Cooking on a gas range top for months as the valve seems to slowly break.
At first, it was the eggs. I’ve had this stove for years, I know how to work with uneven heat.
Some mornings I had to throw them in the garbage and start again. I mean, eggs. I began to lose my patience.
But I can’t afford a new stove. The money just isn’t there. So, I do what I always do. I work with what I have.
In the middle of the night a few weeks ago, after three days in a row of giving up on breakfast and going to work hungry, I laid perfectly still, waiting for the breeze to reach my sweaty forehead.
Eyes open, looking at a stucco ceiling in the dark as the light from street lamps play with the ruffled leaves and cast certain shadows, shapes that feel familiar.
A desire to give up cooking eggs altogether rising up from my chest, from somewhere behind my heart, but there’s nothing else for breakfast.
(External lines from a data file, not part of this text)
/-! ### State.respond writes `resp` only -/

@[simp] theorem State.respond_fuses (d : Nat) : (s.respond d).fuses = s.fuses := rfl
@[simp] theorem State.respond_pins (d : Nat) : (s.respond d).pins = s.pins := rfl
@[simp] theorem State.respond_now (d : Nat) : (s.respond d).now = s.now := rfl
@[simp] theorem State.respond_epoch (d : Nat) : (s.respond d).epoch = s.epoch := rfl
@[simp] theorem State.respond_regs (d : Nat) : (s.respond d).regs = s.regs := rfl
@[simp] theorem State.respond_hbm (d : Nat) : (s.respond d).hbm = s.hbm := rfl
@[simp] theorem State.respond_unfenced (d : Nat) : (s.respond d).unfenced = s.unfenced := rfl
@[simp] theorem State.respond_eccFixed (d : Nat) : (s.respond d).eccFixed = s.eccFixed := rfl
@[simp] theorem State.respond_evts (d : Nat) : (s.respond d).evts = s.evts := rfl
@[simp] theorem State.respond_allocs (d : Nat) : (s.respond d).allocs = s.allocs := rfl
@[simp] theorem State.respond_objs (d : Nat) : (s.respond d).objs = s.objs := rfl
@[simp] theorem State.respond_sessPrin (d : Nat) : (s.respond d).sessPrin = s.sessPrin := rfl
@[simp] theorem State.respond_rings (d : Nat) : (s.respond d).rings = s.rings := rfl
@[simp] theorem State.respond_binds (d : Nat) : (s.respond d).binds = s.binds := rfl
@[simp] theorem State.respond_taken (d : Nat) : (s.respond d).taken = s.taken := rfl
@[simp] theorem State.respond_hold (d : Nat) : (s.respond d).hold = s.hold := rfl
@[simp] theorem State.respond_cpl (d : Nat) : (s.respond d).cpl = s.cpl := rfl
@[simp] theorem State.respond_outs (d : Nat) : (s.respond d).outs = s.outs := rfl
@[simp] theorem State.respond_revoked (d : Nat) : (s.respond d).revoked = s.revoked := rfl
@[simp] theorem State.respond_imageDue (d : Nat) : (s.respond d).imageDue = s.imageDue := rfl
@[simp] theorem State.respond_laneX (d : Nat) : (s.respond d).laneX = s.laneX := rfl
@[simp] theorem State.respond_eqTable (d : Nat) : (s.respond d).eqTable = s.eqTable := rfl
@[simp] theorem State.respond_limpMap (d : Nat) : (s.respond d).limpMap = s.limpMap := rfl
@[simp] theorem State.respond_portX (d : Nat) : (s.respond d).portX = s.portX := rfl
@[simp] theorem State.respond_sync (d : Nat) : (s.respond d).sync = s.sync := rfl
@[simp] theorem State.respond_charges (d : Nat) : (s.respond d).charges = s.charges := rfl
@[simp] theorem State.respond_xfeed (d : Nat) : (s.respond d).xfeed = s.xfeed := rfl
@[simp] theorem State.respond_lineTr (d : Nat) : (s.respond d).lineTr = s.lineTr := rfl
@[simp] theorem State.respond_inUse (d : Nat) : (s.respond d).inUse = s.inUse := rfl
@[simp] theorem State.respond_qual (d : Nat) : (s.respond d).qual = s.qual := rfl
@[simp] theorem State.respond_jobs (d : Nat) : (s.respond d).jobs = s.jobs := rfl
@[simp] theorem State.respond_surfs (d : Nat) : (s.respond d).surfs = s.surfs := rfl
@[simp] theorem State.respond_pipeX (d : Nat) : (s.respond d).pipeX = s.pipeX := rfl
@[simp] theorem State.respond_lentFetch (d : Nat) : (s.respond d).lentFetch = s.lentFetch := rfl
@[simp] theorem State.respond_lentJxs (d : Nat) : (s.respond d).lentJxs = s.lentJxs := rfl
@[simp] theorem State.respond_grid (d : Nat) : (s.respond d).grid = s.grid := rfl
@[simp] theorem State.respond_gridOfs (d : Nat) : (s.respond d).gridOfs = s.gridOfs := rfl
@[simp] theorem State.respond_grpX (d : Nat) : (s.respond d).grpX = s.grpX := rfl
@[simp] theorem State.respond_lipX (d : Nat) : (s.respond d).lipX = s.lipX := rfl
@[simp] theorem State.respond_aHist (d : Nat) : (s.respond d).aHist = s.aHist := rfl
@[simp] theorem State.respond_npHist (d : Nat) : (s.respond d).npHist = s.npHist := rfl
@[simp] theorem State.respond_routeX (d : Nat) : (s.respond d).routeX = s.routeX := rfl
@[simp] theorem State.respond_aFrames (d : Nat) : (s.respond d).aFrames = s.aFrames := rfl
@[simp] theorem State.respond_insX (d : Nat) : (s.respond d).insX = s.insX := rfl
@[simp] theorem State.respond_tapX (d : Nat) : (s.respond d).tapX = s.tapX := rfl
@[simp] theorem State.respond_cueX (d : Nat) : (s.respond d).cueX = s.cueX := rfl
@[simp] theorem State.respond_progs (d : Nat) : (s.respond d).progs = s.progs := rfl
@[simp] theorem State.respond_staged (d : Nat) : (s.respond d).staged = s.staged := rfl
@[simp] theorem State.respond_stagedN (d : Nat) : (s.respond d).stagedN = s.stagedN := rfl
@[simp] theorem State.respond_lateDue (d : Nat) : (s.respond d).lateDue = s.lateDue := rfl
@[simp] theorem State.respond_powerOn (d : Nat) : (s.respond d).powerOn = s.powerOn := rfl
@[simp] theorem State.respond_recs (d : Nat) : (s.respond d).recs = s.recs := rfl
@[simp] theorem State.respond_detN (d : Nat) : (s.respond d).detN = s.detN := rfl
@[simp] theorem State.respond_replay (d : Nat) : (s.respond d).replay = s.replay := rfl
@[simp] theorem State.respond_engEvt (d : Nat) : (s.respond d).engEvt = s.engEvt := rfl
@[simp] theorem State.respond_tln (d : Nat) : (s.respond d).tln = s.tln := rfl
@[simp] theorem State.respond_candX (d : Nat) : (s.respond d).candX = s.candX := rfl
@[simp] theorem State.respond_refX (d : Nat) : (s.respond d).refX = s.refX := rfl
@[simp] theorem State.respond_ptpX (d : Nat) : (s.respond d).ptpX = s.ptpX := rfl
@[simp] theorem State.respond_fwX (d : Nat) : (s.respond d).fwX = s.fwX := rfl
@[simp] theorem State.respond_eccPix (d : Nat) : (s.respond d).eccPix = s.eccPix := rfl
@[simp] theorem State.respond_locks (d : Nat) : (s.respond d).locks = s.locks := rfl
@[simp] theorem State.respond_mbq (d : Nat) : (s.respond d).mbq = s.mbq := rfl
@[simp] theorem State.respond_mbAir (d : Nat) : (s.respond d).mbAir = s.mbAir := rfl
@[simp] theorem State.respond_fwMsg (d : Nat) : (s.respond d).fwMsg = s.fwMsg := rfl
@[simp] theorem State.respond_fwReplies (d : Nat) : (s.respond d).fwReplies = s.fwReplies := rfl
@[simp] theorem State.respond_temps (d : Nat) : (s.respond d).temps = s.temps := rfl
@[simp] theorem State.respond_nvs (d : Nat) : (s.respond d).nvs = s.nvs := rfl
@[simp] theorem State.respond_evid (d : Nat) : (s.respond d).evid = s.evid := rfl
@[simp] theorem State.respond_ifcMap (d : Nat) : (s.respond d).ifcMap = s.ifcMap := rfl
@[simp] theorem State.respond_twnX (d : Nat) : (s.respond d).twnX = s.twnX := rfl
@[simp] theorem State.respond_decOwn (d : Nat) : (s.respond d).decOwn = s.decOwn := rfl
@[simp] theorem State.respond_swPend (d : Nat) : (s.respond d).swPend = s.swPend := rfl
@[simp] theorem State.respond_imgDigest (d : Nat) : (s.respond d).imgDigest = s.imgDigest := rfl
@[simp] theorem State.respond_burnTo (d : Nat) : (s.respond d).burnTo = s.burnTo := rfl
@[simp] theorem State.respond_attQ (d : Nat) : (s.respond d).attQ = s.attQ := rfl
@[simp] theorem State.respond_dom (d : Nat) : (s.respond d).dom = s.dom := rfl
@[simp] theorem State.respond_ports (d : Nat) : (s.respond d).ports = s.ports := rfl
@[simp] theorem State.respond_limpLatch (d : Nat) : (s.respond d).limpLatch = s.limpLatch := rfl
@[simp] theorem State.respond_modeFrom (d : Nat) : (s.respond d).modeFrom = s.modeFrom := rfl
@[simp] theorem State.respond_segRun (d : Nat) : (s.respond d).segRun = s.segRun := rfl
@[simp] theorem State.respond_bootStep (d : Nat) : (s.respond d).bootStep = s.bootStep := rfl
@[simp] theorem State.respond_pairStop (d : Nat) : (s.respond d).pairStop = s.pairStop := rfl
@[simp] theorem State.respond_image (d : Nat) : (s.respond d).image = s.image := rfl
@[simp] theorem State.respond_svcRun (d : Nat) : (s.respond d).svcRun = s.svcRun := rfl
@[simp] theorem State.respond_warned (d : Nat) : (s.respond d).warned = s.warned := rfl
@[simp] theorem State.respond_scanCells (d : Nat) : (s.respond d).scanCells = s.scanCells := rfl
@[simp] theorem State.respond_scanTest (d : Nat) : (s.respond d).scanTest = s.scanTest := rfl
@[simp] theorem State.respond_free (d : Nat) : (s.respond d).free = s.free := rfl
@[simp] theorem State.respond_pending (d : Nat) : (s.respond d).pending = s.pending := rfl
@[simp] theorem State.respond_rdk (d : Nat) (g : Fld) (i j : Nat) : (s.respond d).rdk g i j = s.rdk g i j := rfl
That’s it. That’s all I have. Eggs that are delivered to my door each week as part of the communal fresh food project I signed up for. It was supposed to reduce the grocery bills.
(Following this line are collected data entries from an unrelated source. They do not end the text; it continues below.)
theorem witness_ModeChanges_15 : check ((stSvc mSERVICE).accessChecks pPF 0x10030 true) = .ok ∧ svcFits (bitsOf (2 ^ 24) 24 4) 0x1DF = true ∧ (stSvc mSERVICE).domIdle 0x1DF = true ∧ isDomain 0x1DF = true ∧ (stSvc mSERVICE).domPresent 0x1DF = true ∧ after (.svcTestStart pPF (2 ^ 24)) (stSvc mSERVICE) (fun _ => true) = true := by decide +kernel

theorem witness_ModeChanges_16 : check ((stSvc mRUN).accessChecks pPF 0x10030 true) = .ok ∧ svcFits (bitsOf (2 ^ 24) 24 4) 0x1DF = true ∧ (stSvc mRUN).domIdle 0x1DF = true ∧ isDomain 0x1DF = true ∧ (stSvc mRUN).domPresent 0x1DF = true ∧ after (.svcTestStart pPF (2 ^ 24)) (stSvc mRUN) (fun t => t.resp = ⟨Status.mode.code, 0⟩) = true := by decide +kernel

def stSvcRun : State := { mk mSERVICE [(R.MGT_DOM_SEL_DOMAIN, 0, 1)] with svcRun := some (2, 1) }

theorem witness_ModeChanges_17 : stSvcRun.rd R.MGT_DOM_SEL_DOMAIN 0 = 1 ∧ stSvcRun.domPresent 1 = true ∧ after (.svcTestDone false [(0, 1)]) stSvcRun (fun t => t.rd R.MGT_SVC_STATE 0 = 3 ∧ t.svcRun = none) = true := by decide +kernel

theorem witness_ModeChanges_18 : (mk mRUN []).svcRun = none ∧ after (.svcTestDone true []) (mk mRUN []) (fun t => t = mk mRUN []) = true := by decide +kernel

theorem witness_ModeChanges_19 : (mk mRUN []).warned = false ∧ after (.tempSample 15 1600) (mk mRUN []) (fun t => t.rd R.MGT_TEMP_SENSOR 0 = 15 ∧ t.rd R.MGT_TEMP_TJ 0 = 1600 ∧ t.isHot ∧ t.warned ∧ bitAt (t.rd R.MGT_EVT_FLAGS 0) 3) = true := by decide +kernel

theorem witness_ModeChanges_20 : after (.tempSample 16 1600) (mk mRUN []) (fun t => t = mk mRUN []) = true := by decide +kernel

theorem witness_ModeChanges_21 : (mk mRUN []).modeCode ≠ mLIMP ∧ after (.thermalTrip 3 2000) (mk mRUN []) (fun _ => true) = true := by decide +kernel

theorem witness_ModeChanges_22 : ((mk mRUN []).portStat .mspi).busy = false ∧ after (.forceLimp .mspi 0x4C494D50) (mk mRUN []) (fun _ => true) = true := by decide +kernel

theorem witness_ModeChanges_23 : ((mk mRUN []).portStat .mspi).busy = false ∧ after (.forceLimp .mspi 0) (mk mRUN []) (fun t => (t.portStat .mspi).status = 0xB ∧ t.modeCode = mRUN) = true := by decide +kernel

theorem witness_ModeChanges_24 : (mk mLIMP []).modeCode = mLIMP ∧ after (.forceLimp .smbus 0x4C494D50) (mk mLIMP []) (fun t => (t.portStat .smbus).status = Status.mode.code) = true := by decide +kernel

def stJtag : State := mk mRUN [(R.MBX_LK_OWNER, 15, 0x30), (R.MBX_LK_OWNER, 14, 2), (R.MBX_EPOCH_B_DEBUG, 0, 255), (R.MBX_TX_TAG_TAG, 5, 9)]

theorem witness_ModeChanges_25 : after (.jtagTestLogicReset) stJtag (fun t => t.rd R.MBX_LK_OWNER 15 = 0 ∧ t.rd R.MBX_LK_OWNER 14 = 2 ∧ t.rd R.MBX_EPOCH_B_DEBUG 0 = 0 ∧ t.rd R.MBX_TX_TAG_TAG 5 = 0) = true := by decide +kernel

/-- What a control core may do in IDLE. -/
def stIdle : State := mk mIDLE []

theorem witness_ChecksInOrder_1 : (∀ e ∈ [(true, Status.busy), (false, Status.decode), (true, Status.mode)], e.2 ≠ .ok)
    ∧ check [(true, .busy), (false, .decode), (true, .mode)] = .mode := by decide +kernel

theorem witness_RefusedAccess_1 : isPrincipal 2 = true ∧ check (State.reset.accessChecks 2 0x100000 true ++ []) = .notReady
    ∧ (State.reset.gate 2 0x100000 true [] id).resp = ⟨9, 0⟩ := by decide +kernel

theorem witness_PlainRegisterWrite_1 : (regAt 2 0x60004).any (fun (r, u, k) => decide (stIdle.plainWrite 2 0x60004 1 r u k
    ∧ stIdle.reached 2 0x60004 true ∧ check (stIdle.writeChecks 2 0x60004 1 r u k) = .ok)) = true := by decide +kernel

def stFlag : State := mk mIDLE [(R.LNE_EVT_FLAGS, 95, 7)]

theorem witness_FlagClears_1 :
    (regAt 2 0x15F020).any (fun (r, u, k) => decide (u = 95 ∧ k = 0 ∧ (r.flds.find? (fun f => f.acc == .w1c)) = some R.LNE_EVT_FLAGS)) = true
    ∧ writeS0 2 0x15F020 3 stFlag = none ∧ writeUnit 2 0x15F020 3 stFlag = none ∧ check (stFlag.fabricChecks 2 0x15F020 true) = .ok
    ∧ stFlag.mayWrite 2 0x15F020 = true ∧ stFlag.emptyAt 0x15F020 = false
    ∧ after (.w1cFlagClear 2 0x15F020 4 3 1) stFlag (fun t => t.rd R.LNE_EVT_FLAGS 95 = 5) = true := by decide +kernel

def stEpoch : State := { stIdle with epoch := 5000000007 }

theorem witness_HoldingReads_1 : stEpoch.reached pPF 0x50034 false ∧ after (.epochNsRead pPF) stEpoch (fun t => t.resp = ⟨0, 7⟩ ∧ tget 0 t.hold (holdKey pPF 0x50034) = 5) = true := by decide +kernel

theorem witness_HoldingReads_2 : stEpoch.reached pPF 0x50038 false ∧ stEpoch.reached pPF 0x5003C false ∧ after (.counterLowRead pPF 0x50038 4 0) { stEpoch with hold := [(holdKey pPF 0x50034, 2 ^ 32 + 5)] } (fun t => t.resp = ⟨0, 5⟩) = true := by decide +kernel

theorem witness_HoldingReads_counter : inCounters 0x50014 ∧ inCounters 0x50018
    ∧ (regAt 2 0x50014).any (fun (r, _, _) => counterLows.contains r.base) = true
    ∧ (regAt 2 0x50018).any (fun (r, _, _) => !counterLows.contains r.base && counterLows.contains (r.base - 4)) = true
    ∧ stIdle.reached 2 0x50014 false ∧ stIdle.reached 2 0x50018 false := by decide +kernel

def stLine : State := (mk mRUN [(R.REF_TLN_CFG_FMT, 15, 0x12), (R.REF_TLN_STAT_STATE, 15, 2)]).setTln 15 fun x => { x with starting := false, line := 8, n := 3 }

theorem witness_TimelineLines_1 : stLine.tlnRuns 15 = true ∧ (stLine.tlnX 15).starting = false ∧ (stLine.tlnX 15).line < (stLine.tlnFmt 15).lines ∧ (stLine.tlnX 15).line + 1 ≠ (stLine.tlnFmt 15).sw ∧ after (.timelineLineEvent 15) stLine (fun t => (t.tlnX 15).line = 9) = true := by decide +kernel

def stLastLine : State := stLine.setTln 15 fun x => { x with line := 750 }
But now I can’t remember how to shop in a store. On the third day without breakfast, I tried to find something in the cereal aisle. Picking up boxes with shaking hands. Reading ingredients out loud, hoping a nice old woman would come by to offer help.
The store was pretty bare that morning. And nothing on the boxes made sense. I couldn’t figure out what I would have been ingesting, so I put the boxes down on the floor and walked out without anything.
Watching the blotches of light on my ceiling and how they don’t bleed into the shadows. Wondering what is the purpose of light that remains separate.
Going to the bathroom at four in the morning, splashing water on my face to wash off the sheen of sleeplessness. In the mirror, in the dim light afforded by a lamp I had left burning in the other room, I look at myself.
There I am. There is me. The me that I am right now. The me that is a harmonious collection of each moment I’ve lived so far.
If harmony exists, then so must discord. And this sets my tired brain cranking the handle that starts up the cogs.
Parts of me hurting parts of you the way they hurt me, the way you reacted to them.
Parts of you twisting parts of me the way they twisted you, the way they tied me down.
Parts of us working together to kick parts of them in the back of their knees, felling them the way they once tore us down.
Parts of them laughing at us, picking us up by the hair, flicking us back through the air.
Parts of them leaving us the way they were left, the way they would, so long ago, discard a stale, half eaten butter and sugar sandwich even though they were starving.
None of this makes sense to me at four oh nine in the morning. But there it is, a jumble of ideas flowing through my mind, coming out as words that might make sense later.
Back in bed, reluctant to close my eyes, hesitant to allow time to march forward.
To face another morning trying to make eggs when failure seems likely feels like too much.
I want to curl up under my blanket and stay all day, forgetting about everything, letting whatever needs to be done be put on hold.
Have I reached the summit, I wonder. Could this possibly be what the summit feels like?
I always imagined the highest point to come with elation.
And then I remember, almost eight months ago, how I climbed that steep hill and stayed with the breath that filled and then left my lungs.
At the top, I threw my hands up in the air like I had won the lottery. I knew somehow this would change things. And my nerves spoke gently to my mind. Somehow, I believed the accomplishment would bring a need to be more cautious.
Maybe this giving up on eggs for a day even though there is nothing else for breakfast is a low, not a high.
I can’t tell anymore, because so many summits have felt like pain and so many valleys have felt like relief.